For this example, we will assume that the location parameter, $\mu$, is known (say from theory) and that the errors in $x_i$ are negligible compared to $\sigma$.
The likelihood of obtaining a measurement, $x_i$, in this example can be written as $$L = p(x_i|A,\mu,\sigma,I) = \frac{A}{\sigma\sqrt{2\pi}} \exp\left(\frac{-(x_i-\mu)^2}{2\sigma^2}\right) + \frac{1-A}{W}.$$
Here the background probability is taken to be $0 < x < W$ and 0 otherwise. The feature of interest lies between $0$ and $W$. $A$ and $1-A$ are the relative strengths of the two components, which are obviously anti-correlated. Note that there will be covariance between $A$ and $\sigma$.
If we adopt a uniform prior in both $A$ and $\sigma$: $$p(A,\sigma|I) = C, \; {\rm for} \; 0\le A<A_{\rm max} \; {\rm and} \; 0 \le \sigma \le \sigma_{\rm max},$$ then the posterior pdf is given by $$\ln [p(A,\sigma|\{x_i\},\mu,W)] = \sum_{i=1}^N \ln \left[\frac{A}{\sigma \sqrt{2\pi}} \exp\left( \frac{-(x_i-\mu)^2}{2\sigma^2} \right) + \frac{1-A}{W} \right].$$
The figure below (Ivezic, 5.13) shows an example for $N=200, A=0.5, \sigma=1, \mu=5, W=10$. Specifically, the bottom panel is a result drawn from this distribution and the top panel is the likelihood distribution derived from the data in the bottom panel.

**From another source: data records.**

/-! ### No other code -/

/-- The outcome `o` of a step at `s` is a failure with one of the codes, or a completion that leaves ERR. -/
def FailsWithin (codes : List (BitVec 4)) (s : State) (o : Host.Outcome State Fault Refusal) : Prop :=
  (∃ k : ErrKind, k.code ∈ codes ∧ o = .next (s.fail k)) ∨ ∃ u : State, u.err = s.err ∧ o = .next u.complete

section
variable {codes : List (BitVec 4)} {s : State}

theorem FailsWithin.ok {u : State} (h : u.err = s.err) : FailsWithin codes s (finish s (.ok u)) := .inr ⟨u, h, rfl⟩

theorem FailsWithin.error {k : ErrKind} (hk : k.code ∈ codes) : FailsWithin codes s (finish s (.error k)) :=
  .inl ⟨k, hk, rfl⟩

/-- A check of a command adds its own code. -/
theorem FailsWithin.check {c : Prop} [Decidable c] {k : ErrKind} {r : Except ErrKind State} (hk : k.code ∈ codes)
    (h : FailsWithin codes s (finish s r)) : FailsWithin codes s (finish s (if c then .error k else r)) := by
  by_cases hc : c
  · rw [finish_check_fails hc]; exact .error hk
  · rwa [finish_check_passes hc]

/-- A command whose only check is one for the code `k`. -/
theorem FailsWithin.oneCheck {c : Prop} [Decidable c] {k : ErrKind} {u : State} (hk : k.code ∈ codes)
    (hu : u.err = s.err) : FailsWithin codes s (finish s (if c then .error k else .ok u)) :=
  .check hk (.ok hu)

/-- A failure raises ERR, and a completion does not. -/
theorem FailsWithin.errcode_mem {o : Host.Outcome State Fault Refusal} {t : State} (h : FailsWithin codes s o)
    (hs : s.err = false) (ho : o = .next t) (ht : t.err = true) : t.errcode ∈ codes := by
  rcases h with ⟨k, hk, rfl⟩ | ⟨u, hu, rfl⟩ <;> cases ho
  · exact hk
  · exact absurd (ht.symm.trans (hu.trans hs)) nofun

end

section
variable (s : State)

theorem exec_glog_failsWithin : FailsWithin [1#4] s (exec .glog s) := by
  by_cases hdom : s.u0 < 1 ∨ 255 < s.u0
  · rw [exec_glog_domain hdom]; exact .error (.head _)
  · rw [exec_glog_of_mem (by omega) (by omega)]; exact .ok rfl

/-- PMOD ends with a remainder unless a leading coefficient is 0 (41_polynomial.md R169, R170). -/
theorem exec_pmod_failsWithin (pd pa pb : PReg) : FailsWithin [1#4] s (exec (.pmod pd pa pb) s) := by
  by_cases hdom : (s.polyReg pb).headD 0#8 = 0#8 ∨
      (s.polyReg pb).length ≤ (s.polyReg pa).length ∧ (s.polyReg pa).headD 0#8 = 0#8
  · rw [exec_pmod_domain hdom]; exact .error (.head _)
  · obtain ⟨hb0, ha⟩ := not_or.1 hdom
    obtain ⟨r, hr, -⟩ := polyMod_ok (mt List.length_eq_zero_iff.1 (ne_nil_of_head hb0)) hb0
      ((not_and_or.1 ha).imp_left not_le.1)
    rw [exec_pmod_of_ok hr]; exact .ok rfl

/-- SEG's payload fails only with DOMAIN, and its length only with RESOURCE (42_bit_buffer.md R199). -/
theorem exec_seg_failsWithin : FailsWithin [1#4, 4#4] s (exec .seg s) := by
  by_cases hargs : SegArguments s
  · rw [exec_seg_of_arguments hargs]
    cases payload s.u0 (segData s) with
    | none => exact .error (.head _)
    | some pay => exact .oneCheck (.tail _ (.head _)) rfl
  · rw [exec_seg_bad_arguments hargs]; exact .error (.head _)

/-- No layout of the table is too large for RESOURCE (60_exceptions.md R306). -/
theorem exec_blksel_failsWithin : FailsWithin [1#4] s (exec .blksel s) := by
  by_cases hdom : s.u0 < 1 ∨ 40 < s.u0 ∨ 3 < s.u1
  · rw [exec_blksel_domain hdom]; exact .error (.head _)
  · rw [exec_blksel_of_mem (by omega) (by omega) (by omega)]; exact .ok rfl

A more realistic example might be one where all three parameters are unknown: the location, the width, and the background level. But that will have to wait until $\S$5.8.6.
In the meantime, note that we have not binned the data, $\{x_i\}$. We only binned Figure 5.13 for the sake of visualizaiton. However, sometimes the data are inherently binned (e.g., the detector is pixelated). In that case, the data would be in the form of $(x_i,y_i)$, where $y_i$ is the number of counts at each location. We'll skip over this example, but you can read about it in Ivezic $\S$5.6.6. A refresher on the Poission distribution (Ivezic $\S$3.3.4) might be appropriate first.